### Task directions
Report the number of lines in the entries below that include the word "armB", and nothing else.

[Stored data]

# # # # #

-- ==== Sys2Proof/Laws/Registers.lean ====
section
/-!
SUPPORT. Laws of registers: a write reads back, leaves every other register, and sets the full bit; how the
writes of an instruction compose into its frame.
-/

namespace Sys2Proof.Machine

/-! ### Vectors -/

theorem vget_vset_same {α : Type} {n : Nat} (v : Vector α n) {i : Nat} (h : i < n) (x d : α) :
    vget (vset v i x) i d = x := by
  simp [vget, vset, List.getD, h]

theorem vget_vset_other {α : Type} {n : Nat} (v : Vector α n) {i j : Nat} (h : j ≠ i) (x d : α) :
    vget (vset v i x) j d = vget v j d := by
  simp [vget, vset, List.getD, h.symm]

theorem vget_tab {α : Type} {n : Nat} (f : Nat → α) {i : Nat} (h : i < n) (d : α) : vget (tab n f) i d = f i := by
  simp [vget, tab, List.getD, h]

theorem bit_getLsbD {w : Nat} (n m : Nat) (h : m < w) : (BitVec.ofNat w (2 ^ n)).getLsbD m = decide (n = m) := by
  rw [BitVec.getLsbD_ofNat, Nat.testBit_two_pow]
  simp [h]

theorem setBit_same {w : Nat} (x : BitVec w) {n : Nat} (h : n < w) (b : Bool) : (setBit x n b).getLsbD n = b := by
  have e := bit_getLsbD (w := w) n n h
  cases b
  · rw [setBit, if_neg (by decide), BitVec.getLsbD_and, BitVec.getLsbD_not, e]; simp
  · rw [setBit, if_pos rfl, BitVec.getLsbD_or, e]; simp

theorem setBit_other {w : Nat} (x : BitVec w) {n m : Nat} (h : m ≠ n) (b : Bool) :
    (setBit x n b).getLsbD m = x.getLsbD m := by
  by_cases hm : m < w
  · have e := bit_getLsbD (w := w) n m hm
    have e' : (BitVec.ofNat w (2 ^ n)).getLsbD m = false := by rw [e]; simpa using fun x => h x.symm
    cases b
    · rw [setBit, if_neg (by decide), BitVec.getLsbD_and, BitVec.getLsbD_not, e']; simp [hm]
    · rw [setBit, if_pos rfl, BitVec.getLsbD_or, e']; simp
  · rw [BitVec.getLsbD_of_ge _ _ (Nat.le_of_not_lt hm), BitVec.getLsbD_of_ge _ _ (Nat.le_of_not_lt hm)]

/-! ### One register written -/

@[simp] theorem Group.mapArm_arm_same (g : Group) (b : Bool) (f : Arm → Arm) : (g.mapArm b f).arm b = f (g.arm b) := by
  cases b <;> rfl

theorem Group.mapArm_arm_other (g : Group) {b c : Bool} (h : c ≠ b) (f : Arm → Arm) :
    (g.mapArm b f).arm c = g.arm c := by
  cases b <;> cases c <;> first | rfl | exact absurd rfl h

@[simp] theorem Group.mapMe_me (g : Group) (f : Arm → Arm) : (g.mapMe f).me = f g.me := by
  unfold Group.mapMe Group.me
  rw [Group.mapArm_sel, Group.mapArm_arm_same]

/-- The registers that an arm reaches: its own bank, never the other's. -/
def RegId.mine (armB : Bool) : RegId → Bool
  | .b x _ => x == armB
  | _ => true

/-- What an instruction's writes do to its group: the frame of State.Completes before the instruction ends. -/
structure Group.Writes (g h : Group) (dests : List RegId) (after : Arm → Arm) : Prop where
  group : h.rest = g.rest
  own : h.me.rest = (after g.me).rest
  other : h.arm (!g.sel) = g.arm (!g.sel)
  value : ∀ r : RegId, r.real = true → r ∉ dests → h.value r = g.value r
  full : ∀ r : RegId, r.real = true → r ∉ dests → h.full r = g.full r
  filled : ∀ r ∈ dests, r.real = true → h.full r = true

theorem Group.rest_sel {g h : Group} (e : h.rest = g.rest) : h.sel = g.sel := by
  have := congrArg Group.sel e
  exact this
theorem Group.rest_bad {g h : Group} (e : h.rest = g.rest) : h.bad = g.bad := by
  have := congrArg Group.bad e
  exact this

theorem Group.Writes.refl (g : Group) : g.Writes g [] id :=
  ⟨rfl, rfl, rfl, fun _ _ _ => rfl, fun _ _ _ => rfl, fun _ h => absurd h (List.not_mem_nil)⟩

/-- Writes one after another: the second may not lie in the other arm's bank. -/
theorem Group.Writes.trans {g h k : Group} {ds es : List RegId} {f : Arm → Arm}
    (w1 : g.Writes h ds f) (w2 : h.Writes k es id) : g.Writes k (ds ++ es) f where
  group := w2.group.trans w1.group
  own := w2.own.trans w1.own
  other := by
    have e : h.sel = g.sel := Group.rest_sel w1.group
    have o := w2.other
    rw [e] at o
    exact o.trans w1.other
  value r hr hd := by
    simp only [List.mem_append, not_or] at hd
    exact (w2.value r hr hd.2).trans (w1.value r hr hd.1)
  full r hr hd := by
    simp only [List.mem_append, not_or] at hd
    exact (w2.full r hr hd.2).trans (w1.full r hr hd.1)
  filled r hd hr := by
    by_cases he : r ∈ es
    · exact w2.filled r he hr
    · rw [w2.full r hr he]
      exact w1.filled r ((List.mem_append.mp hd).resolve_right he) hr

@[simp] theorem Group.mapArm_rest (g : Group) (b : Bool) (f : Arm → Arm) : (g.mapArm b f).rest = g.rest := by
  cases b <;> rfl

@[simp] theorem Group.mapMe_rest (g : Group) (f : Arm → Arm) : (g.mapMe f).rest = g.rest := g.mapArm_rest _ f

theorem Group.mapMe_other (g : Group) (f : Arm → Arm) : (g.mapMe f).arm (!g.sel) = g.arm (!g.sel) :=
  g.mapArm_arm_other (by cases g.sel <;> simp) f

/-- A change of the arm that has the turn leaves every register but those of its bank. -/
theorem Group.mapMe_value (g : Group) (f : Arm → Arm) {r : RegId} (h : ∀ n, r ≠ .b g.sel n) :
    (g.mapMe f).value r = g.value r ∧ (g.mapMe f).full r = g.full r := by
  cases r with
  | b c m =>
    have hc : c ≠ g.sel := fun e => h m (by rw [e])
    have e : (g.mapMe f).arm c = g.arm c := g.mapArm_arm_other hc f
    exact ⟨by simp only [Group.value, Group.val32, e], by simp only [Group.full, e]⟩
  | s m => unfold Group.mapMe Group.mapArm; cases g.sel <;> exact ⟨rfl, rfl⟩
  | v m => unfold Group.mapMe Group.mapArm; cases g.sel <;> exact ⟨rfl, rfl⟩
  | p m => unfold Group.mapMe Group.mapArm; cases g.sel <;> exact ⟨rfl, rfl⟩

/-- With no damaged register nothing is cleared. -/
theorem Group.clearBad_none {g : Group} (h : g.bad = []) (r : RegId) : g.clearBad r = g := by
  simp only [Group.clearBad, h, List.filter_nil]
  rw [← h]

/-- A write of s48 to s63 of the arm that has the turn. -/
theorem Group.put32_bank {g : Group} (h : g.bad = []) (n : Nat) (x : W32) :
    g.put32 (.b g.sel n) x = g.mapMe fun a =>
      { a with bank := vset a.bank (n - 48) x, bfull := setBit a.bfull (n - 48) true } := by
  unfold Group.put32 Group.setFull Group.mapMe
  dsimp only
  rw [Group.clearBad_none]
  · unfold Group.mapArm
    cases g.sel <;> rfl
  · unfold Group.mapArm
    cases g.sel <;> exact h

/-- A write of s0 to s47. -/
theorem Group.put32_s {g : Group} (h : g.bad = []) (n : Nat) (x : W32) :
    g.put32 (.s n) x = { g with s := vset g.s n x, sfull := setBit g.sfull n true } :=
  Group.clearBad_none (by exact h) _

/-- A register of the group or of the arm's own bank. -/
theorem Group.writes_put32 (g : Group) {r : RegId} (hb : g.bad = []) (hr : r.real = true)
    (hm : r.mine g.sel = true) (hk : (∃ n, r = .s n) ∨ ∃ b n, r = .b b n) (x : W32) :
    g.Writes (g.put32 r x) [r] id ∧ (g.put32 r x).val32 r = x := by
  rcases hk with ⟨n, rfl⟩ | ⟨b, n, rfl⟩
  · simp only [RegId.real, decide_eq_true_eq] at hr
    rw [Group.put32_s hb]
    refine ⟨⟨rfl, rfl, rfl, ?_, ?_, ?_⟩, vget_vset_same _ hr _ _⟩
    · intro q hq hd
      cases q with
      | s m =>
        have h : m ≠ n := fun e => hd (by simp [e])
        simp [Group.value, Group.val32, vget_vset_other _ h]
      | b c m => rfl
      | v m => rfl
      | p m => rfl
    · intro q hq hd
      cases q with
      | s m => exact setBit_other _ (fun e => hd (by simp [e])) _
      | b c m => rfl
      | v m => rfl
      | p m => rfl
    · intro q hd _
      obtain rfl := List.mem_singleton.mp hd
      exact setBit_same _ (by omega) _
  · simp only [RegId.real, Bool.and_eq_true, decide_eq_true_eq] at hr
    simp only [RegId.mine, beq_iff_eq] at hm
    subst hm
    have h16 : n - 48 < 16 := by omega
    rw [Group.put32_bank hb]
    have me := g.mapMe_me fun a => { a with bank := vset a.bank (n - 48) x, bfull := setBit a.bfull (n - 48) true }
    have ar : ∀ f, (g.mapMe f).arm g.sel = (g.mapMe f).me := fun f => by
      unfold Group.me
      rw [Group.mapMe_sel]
    refine ⟨⟨g.mapMe_rest _, ?_, g.mapMe_other _, ?_, ?_, ?_⟩, ?_⟩
    · rw [me]; rfl
    · intro q hq hd
      by_cases hc : ∀ m, q ≠ .b g.sel m
      · exact (g.mapMe_value _ hc).1
      · simp only [ne_eq, not_forall, not_not] at hc
        obtain ⟨m, rfl⟩ := hc
        simp only [RegId.real, Bool.and_eq_true, decide_eq_true_eq] at hq
        have h : m - 48 ≠ n - 48 := fun e => hd (by simp; omega)
        simp only [Group.value, Group.val32, ar, me]
        rw [vget_vset_other _ h]
        rfl
    · intro q hq hd
      by_cases hc : ∀ m, q ≠ .b g.sel m
      · exact (g.mapMe_value _ hc).2
      · simp only [ne_eq, not_forall, not_not] at hc
        obtain ⟨m, rfl⟩ := hc
        simp only [RegId.real, Bool.and_eq_true, decide_eq_true_eq] at hq
        have h : m - 48 ≠ n - 48 := fun e => hd (by simp; omega)
        simp only [Group.full, ar, me]
        rw [setBit_other _ h]
        rfl
    · intro q hd _
      obtain rfl := List.mem_singleton.mp hd
      simp only [Group.full, ar, me]
      exact setBit_same _ h16 _
    · simp only [Group.val32, ar, me]
      exact vget_vset_same _ h16 _ _

theorem RegId.ofS_real {armB : Bool} {n : Nat} (h : n < 64) : (RegId.ofS armB n).real = true := by
  unfold RegId.ofS
  split <;> simp [RegId.real] <;> omega

theorem RegId.ofS_mine (armB : Bool) (n : Nat) : (RegId.ofS armB n).mine armB = true := by
  unfold RegId.ofS
  split <;> simp [RegId.mine]

theorem RegId.ofS_kind (armB : Bool) (n : Nat) :
    (∃ m, RegId.ofS armB n = .s m) ∨ ∃ b m, RegId.ofS armB n = .b b m := by
  unfold RegId.ofS
  split
  · exact .inl ⟨n, rfl⟩
  · exact .inr ⟨armB, n, rfl⟩

theorem RegId.ofS_inj {armB : Bool} {m n : Nat} (h : RegId.ofS armB m = RegId.ofS armB n) : m = n := by
  unfold RegId.ofS at h
  split at h <;> split at h <;> simp_all

/-- s(n) of the arm written: read back, and nothing else changed. -/
theorem Group.writes_setS (g : Group) {n : Nat} (hb : g.bad = []) (h : n < 64) (x : W32) :
    g.Writes (g.setS n x) [.ofS g.sel n] id ∧ (g.setS n x).val32 (.ofS g.sel n) = x :=
  g.writes_put32 hb (RegId.ofS_real h) (RegId.ofS_mine ..) (RegId.ofS_kind ..) x

theorem Group.Writes.val32 {g h : Group} {ds : List RegId} {f : Arm → Arm} (w : g.Writes h ds f) {r : RegId}
    (hr : r.real = true) (hd : r ∉ ds) : h.val32 r = g.val32 r := by
  have e := w.value r hr hd
  cases r with
  | s n => simpa [Group.value] using e
  | b c n => simpa [Group.value] using e
  | v n => rfl
  | p n => rfl

theorem pairOf_lo_hi (x : W64) : pairOf (loW x) (hiW x) = x := by
  unfold pairOf loW hiW
  apply BitVec.eq_of_getLsbD_eq
  intro i hi
  rw [BitVec.getLsbD_append]
  by_cases h : i < 32
  · simp [h]
  · simp [h]
    have e : 32 + (i - 32) = i := by omega
    rw [e]
    simp
    intro _
    omega

/-- A pair of the arm written: read back, and nothing else changed. -/
theorem Group.writes_setSP (g : Group) {n : Nat} (hb : g.bad = []) (h : n + 1 < 64) (x : W64) :
    g.Writes (g.setSP n x) [.ofS g.sel n, .ofS g.sel (n + 1)] id ∧
    pairOf ((g.setSP n x).val32 (.ofS g.sel n)) ((g.setSP n x).val32 (.ofS g.sel (n + 1))) = x := by
  obtain ⟨w1, v1⟩ := g.writes_put32 hb (RegId.ofS_real (armB := g.sel) (show n < 64 by omega))
    (RegId.ofS_mine ..) (RegId.ofS_kind ..) (loW x)
  have e : (g.put32 (.ofS g.sel n) (loW x)).sel = g.sel := Group.rest_sel w1.group
  have hb' : (g.put32 (.ofS g.sel n) (loW x)).bad = [] := (Group.rest_bad w1.group).trans hb
  obtain ⟨w2, v2⟩ := (g.put32 (.ofS g.sel n) (loW x)).writes_put32 hb' (RegId.ofS_real (armB := g.sel) h)
    (by rw [e]; exact RegId.ofS_mine ..) (RegId.ofS_kind ..) (hiW x)
  refine ⟨w1.trans w2, ?_⟩
  unfold Group.setSP Group.put64
  have ne : RegId.ofS g.sel n ∉ [RegId.ofS g.sel (n + 1)] := fun m => by
    have := RegId.ofS_inj (List.mem_singleton.mp m)
    omega
  rw [v2, w2.val32 (RegId.ofS_real (by omega)) ne, v1]
  exact pairOf_lo_hi x

/-- Lanes of v(n) written. -/
theorem Group.writes_putV (g : Group) {n : Nat} (hb : g.bad = []) (h : n < 128) (m : Mask) (xs : List W32)
    (tag : Nat) :
    g.Writes (g.putV n m xs tag) [.v n] id ∧
    (g.putV n m xs tag).vreg n = ⟨mergeLanes m xs (g.vreg n).lanes, tag, true⟩ := by
  have e : g.putV n m xs tag = { g with v := vset g.v n ⟨mergeLanes m xs (g.vreg n).lanes, tag, true⟩ } := by
    unfold Group.putV
    rw [hb, List.filter_nil, ← hb]
  have r : (g.putV n m xs tag).vreg n = ⟨mergeLanes m xs (g.vreg n).lanes, tag, true⟩ := by
    rw [e]
    exact vget_vset_same _ h _ _
  refine ⟨⟨by rw [e]; rfl, by rw [e]; rfl, by rw [e]; rfl, ?_, ?_, ?_⟩, r⟩
  · intro q hq hd
    rw [e]
    cases q with
    | s m => rfl
    | b c m => rfl
    | v m =>
      have h : m ≠ n := fun x => hd (by simp [x])
      simp only [Group.value, Group.vreg, vget_vset_other _ h]
    | p m => rfl
  · intro q hq hd
    rw [e]
    cases q with
    | s m => rfl
    | b c m => rfl
    | v m =>
      have h : m ≠ n := fun x => hd (by simp [x])
      simp only [Group.full, Group.vreg, vget_vset_other _ h]
    | p m => rfl
  · intro q hd _
    obtain rfl := List.mem_singleton.mp hd
    simp only [Group.full, r]

/-- Lane k after lanes are written. -/
theorem lane_putV {g : Group} {n k : Nat} (hb : g.bad = []) (h : n < 128) (hk : k < 96) (m : Mask) (f : Nat → W32)
    (tag : Nat) :
    (g.putV n m (overLanes m f) tag).lane n k = if m.getLsbD k then f k else g.lane n k := by
  unfold Group.lane
  rw [(g.writes_putV hb h m _ tag).2]
  simp only [mergeLanes, vget_tab _ hk]
  split
  · next hm => simp [overLanes, List.getD, hk, hm]
  · rfl

/-- Bits of p(n) written. -/
theorem Group.writes_putP (g : Group) {n : Nat} (hb : g.bad = []) (h : 0 < n ∧ n < 8) (m x : Mask) :
    g.Writes (g.putP n m x) [.p n] id ∧ (g.putP n m x).pred n = (x &&& m) ||| (g.pred n &&& ~~~m) := by
  have h0 : n ≠ 0 := by omega
  have e : g.putP n m x = { g with
      p := vset g.p n ((x &&& m) ||| (vget g.p n 0 &&& ~~~m)), pfull := setBit g.pfull n true } := by
    unfold Group.putP
    rw [if_neg h0, Group.clearBad_none]
    · simp [Group.setFull, h0]
    · simpa [Group.setFull, h0] using hb
  have r : (g.putP n m x).pred n = (x &&& m) ||| (g.pred n &&& ~~~m) := by
    rw [e]
    simp only [Group.pred, h0, if_false]
    exact vget_vset_same _ h.2 _ _
  refine ⟨⟨by rw [e]; rfl, by rw [e]; rfl, by rw [e]; rfl, ?_, ?_, ?_⟩, r⟩
  · intro q hq hd
    rw [e]
    cases q with
    | s m => rfl
    | b c m => rfl
    | v m => rfl
    | p m =>
      have h : m ≠ n := fun x => hd (by simp [x])
      simp only [Group.value, Group.pred, vget_vset_other _ h]
  · intro q hq hd
    rw [e]
    cases q with
    | s m => rfl
    | b c m => rfl
    | v m => rfl
    | p m =>
      have h : m ≠ n := fun x => hd (by simp [x])
      simp only [Group.full, setBit_other _ h]
  · intro q hd _
    obtain rfl := List.mem_singleton.mp hd
    rw [e]
    simp [Group.full, setBit_same _ h.2]

/-- Fields of the arm other than its bank changed after the writes. -/
theorem Group.Writes.mapMe {g h : Group} {ds : List RegId} (w : g.Writes h ds id) (f : Arm → Arm)
    (hb : ∀ a, (f a).bank = a.bank ∧ (f a).bfull = a.bfull) (hf : ∀ a b : Arm, a.rest = b.rest → (f a).rest = (f b).rest) :
    g.Writes (h.mapMe f) ds f := by
  have es : h.sel = g.sel := Group.rest_sel w.group
  have val : ∀ r, (h.mapMe f).value r = h.value r ∧ (h.mapMe f).full r = h.full r := fun r => by
    by_cases hc : ∀ m, r ≠ .b h.sel m
    · exact h.mapMe_value f hc
    · simp only [ne_eq, not_forall, not_not] at hc
      obtain ⟨m, rfl⟩ := hc
      have a : (h.mapMe f).arm h.sel = f (h.arm h.sel) := h.mapArm_arm_same _ f
      exact ⟨by simp only [Group.value, Group.val32, a, (hb _).1], by simp only [Group.full, a, (hb _).2]⟩
  refine ⟨?_, ?_, ?_, ?_, ?_, ?_⟩
  · rw [Group.mapMe_rest]; exact w.group
  · rw [Group.mapMe_me]; exact hf _ _ w.own
  · have := h.mapMe_other f
    rw [es] at this
    exact this.trans w.other
  · exact fun r hr hd => (val r).1.trans (w.value r hr hd)
  · exact fun r hr hd => (val r).2.trans (w.full r hr hd)
  · exact fun r hd hr => (val r).2.trans (w.filled r hd hr)

end Sys2Proof.Machine
end

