-- ==== Sys2Proof/Laws/Vector.lean ====
section
/-!
SUPPORT. One lemma for each way in which vector and predicate instructions write: lanes of v(d), bits of p(d).
-/

namespace Sys2Proof.Machine

/-- Checks that a group passes when its registers lie below VREGS and no privilege is asked for. -/
theorem Pre.early_group {p : Pre} {s : State} (h0 : s.cur.seq = none) (h2 : ∀ n ∈ p.vs, n < s.cur.vregs)
    (h3 : p.even = true) (h4 : p.seqOnly = false) (h5 : p.priv = 0) : p.early s = none := by
  have h : p.fieldsOk s.cur = true := by simpa [Pre.fieldsOk, h3] using h2
  simp [Pre.early, Group.isSeq, h0, h, h4, h5]

/-- Checks of MODE that pass. -/
theorem Pre.modeCheck_ok {p : Pre} {s : State} (h1 : p.readsRm = true → s.cur.rm < 6) (h2 : p.timing = false)
    (h3 : ∀ ok, p.ets = some ok → s.cur.et ∈ ok) (h4 : p.mode = none) : p.modeCheck s = none := by
  have h1' : ¬ (p.readsRm = true ∧ 6 ≤ s.cur.rm) := fun h => by have := h1 h.1; omega
  unfold Pre.modeCheck
  rw [if_neg h1', if_neg (by simp [h2])]
  cases he : p.ets with
  | none => exact h4
  | some ok =>
    have : s.cur.et ∈ ok := h3 ok he
    simpa [this] using h4

/-- SRCNT counted: it changes the arm alone. -/
theorem Group.countSr_eq (g : Group) (r : Bool) :
    g.countSr r = g.mapMe fun a => { a with srcnt := if r = true ∧ g.rm = 5 then a.srcnt + 1 else a.srcnt } := by
  unfold Group.countSr
  by_cases h : r = true ∧ g.rm = 5
  · rw [if_pos (by simp [h.1, h.2])]
    simp only [h, and_self, if_true]
  · rw [if_neg (by simpa using h)]
    simp only [h, if_false]
    unfold Group.mapMe Group.mapArm
    split <;> rfl

/-- Lanes of v(d) ← F, its tag, and SRCNT: every form of it. -/
theorem putV_completes {len d : Nat} {p : Pre} {m : Group → Mask} {F : Group → Nat → W32} {tag : Group → Nat}
    {r : Bool} {s : State} {srcs : List RegId}
    (R : s.Ready srcs [.v d]) (hd : d < 128) (hp : p.dests = [.v d])
    (hs : ∀ r, r ∈ srcs ↔ ∃ x ∈ p.srcs, x.reg = r)
    (he : p.early s = none) (hm : p.modeCheck s = none) (ht : p.tags = none) :
    ∃ t, issue len p (doneG fun g => (g.putV d (m g) (overLanes (m g) (F g)) (tag g)).countSr r) s = .next t ∧
      (∀ k < 96, t.cur.lane d k = if (m s.cur).getLsbD k then F s.cur k else s.cur.lane d k) ∧
      t.cur.tag d = tag s.cur ∧
      s.Completes t srcs [.v d] fun a =>
        { a with pc := a.pc + w64 len, srcnt := if r = true ∧ s.cur.rm = 5 then a.srcnt + 1 else a.srcnt } := by
  have hb := R.sound
  obtain ⟨w, v⟩ := s.cur.writes_putV hb hd (m s.cur) (overLanes (m s.cur) (F s.cur)) (tag s.cur)
  have rmEq : (s.cur.putV d (m s.cur) (overLanes (m s.cur) (F s.cur)) (tag s.cur)).rm = s.cur.rm := rfl
  have w2 := w.mapMe (fun a => { a with srcnt := if r = true ∧ s.cur.rm = 5 then a.srcnt + 1 else a.srcnt })
    (fun _ => ⟨rfl, rfl⟩) (fun a b e => by
      have := congrArg Arm.srcnt e
      simp only [Arm.rest] at this e ⊢
      simp only [Arm.mk.injEq] at e ⊢
      simp_all)
  rw [← hp] at R w2 ⊢
  obtain ⟨t, h1, h2, h3, h4⟩ := issue_completes (len := len)
    (f := fun g => (g.putV d (m g) (overLanes (m g) (F g)) (tag g)).countSr r) R hs he hm ht
    (by rw [Group.countSr_eq, rmEq]; exact w2)
  have h := h3 (.v d)
  rw [Group.countSr_eq, (Group.mapMe_value _ _ (by simp)).1] at h
  simp only [Group.value, RegVal.lanes.injEq] at h
  refine ⟨t, h1, ?_, ?_, h2⟩
  · intro k hk
    unfold Group.lane
    rw [h.1]
    exact lane_putV hb hd hk (m s.cur) (F s.cur) (tag s.cur)
  · unfold Group.tag
    rw [h.2, v]

/-- The same with nothing rounded. -/
theorem putV_completes' {len d : Nat} {p : Pre} {m : Group → Mask} {F : Group → Nat → W32} {tag : Group → Nat}
    {s : State} {srcs : List RegId}
    (R : s.Ready srcs [.v d]) (hd : d < 128) (hp : p.dests = [.v d])
    (hs : ∀ r, r ∈ srcs ↔ ∃ x ∈ p.srcs, x.reg = r)
    (he : p.early s = none) (hm : p.modeCheck s = none) (ht : p.tags = none) :
    ∃ t, issue len p (doneG fun g => g.putV d (m g) (overLanes (m g) (F g)) (tag g)) s = .next t ∧
      (∀ k < 96, t.cur.lane d k = if (m s.cur).getLsbD k then F s.cur k else s.cur.lane d k) ∧
      t.cur.tag d = tag s.cur ∧ s.Completes t srcs [.v d] fun a => a.next len := by
  have := putV_completes (len := len) (m := m) (F := F) (tag := tag) (r := false) R hd hp hs he hm ht
  simpa [Group.countSr, Arm.next] using this

/-- Bits of p(d) ← x on a mask. -/
theorem putP_completes {d : Nat} {p : Pre} {m x : Group → Mask} {s : State} {srcs : List RegId}
    (R : s.Ready srcs [.p d]) (hd : 0 < d ∧ d < 8) (hp : p.dests = [.p d])
    (hs : ∀ r, r ∈ srcs ↔ ∃ x ∈ p.srcs, x.reg = r)
    (he : p.early s = none) (hm : p.modeCheck s = none) (ht : p.tags = none) :
    ∃ t, issue 4 p (doneG fun g => g.putP d (m g) (x g)) s = .next t ∧
      (∀ k < 96, (t.cur.pred d).getLsbD k =
        if (m s.cur).getLsbD k then (x s.cur).getLsbD k else (s.cur.pred d).getLsbD k) ∧
      s.Completes t srcs [.p d] fun a => a.next 4 := by
  obtain ⟨w, v⟩ := s.cur.writes_putP R.sound hd (m s.cur) (x s.cur)
  rw [← hp] at R w ⊢
  obtain ⟨t, h1, h2, h3, h4⟩ := issue_completes (len := 4) (f := fun g => g.putP d (m g) (x g)) R hs he hm ht w
  refine ⟨t, h1, ?_, h2⟩
  intro k hk
  have h := h3 (.p d)
  simp only [Group.value, RegVal.mask.injEq] at h
  rw [h, v, BitVec.getLsbD_or, BitVec.getLsbD_and, BitVec.getLsbD_and, BitVec.getLsbD_not]
  cases (m s.cur).getLsbD k <;> simp [hk]

/-- The implicit sources of a lane instruction. -/
theorem Group.mem_laneSrcs {g : Group} {r : RegId} :
    (∃ x ∈ g.laneSrcs, x.reg = r) ↔ r ∈ [.b g.sel 61, .b g.sel 62, .b g.sel 63, g.guardReg] := mem_blocking

/-- Tags that are allowed trap nothing (R131). -/
theorem tagTrap_none {l : List (Nat × Nat × List Nat)} (h : ∀ x ∈ l, x.2.1 ∈ x.2.2) : tagTrap l = none := by
  induction l with
  | nil => rfl
  | cons x l ih =>
    obtain ⟨a, b, c⟩ := x
    have hx : b ∈ c := h (a, b, c) (List.mem_cons_self ..)
    simp [tagTrap, hx, ih fun y hy => h y (List.mem_cons_of_mem _ hy)]

/-- An element of a lane that was joined from its elements. -/
theorem joinElems_get (w : Nat) (es : List Nat) (j : Nat) :
    joinElems w es / 2 ^ (w * j) % 2 ^ w = es.getD j 0 % 2 ^ w := by
  induction es generalizing j with
  | nil => simp [joinElems]
  | cons e es ih =>
    cases j with
    | zero => simp [joinElems, Nat.add_mul_mod_self_left]
    | succ j =>
      have h2 : 0 < 2 ^ w := Nat.two_pow_pos w
      have e1 : w * (j + 1) = w + w * j := by ring
      rw [joinElems, e1, Nat.pow_add, ← Nat.div_div_eq_div_mul, Nat.add_mul_div_left _ _ h2,
        Nat.div_eq_of_lt (Nat.mod_lt _ h2), Nat.zero_add, ih]
      rfl

end Sys2Proof.Machine
end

# # # # #

### Completed task
10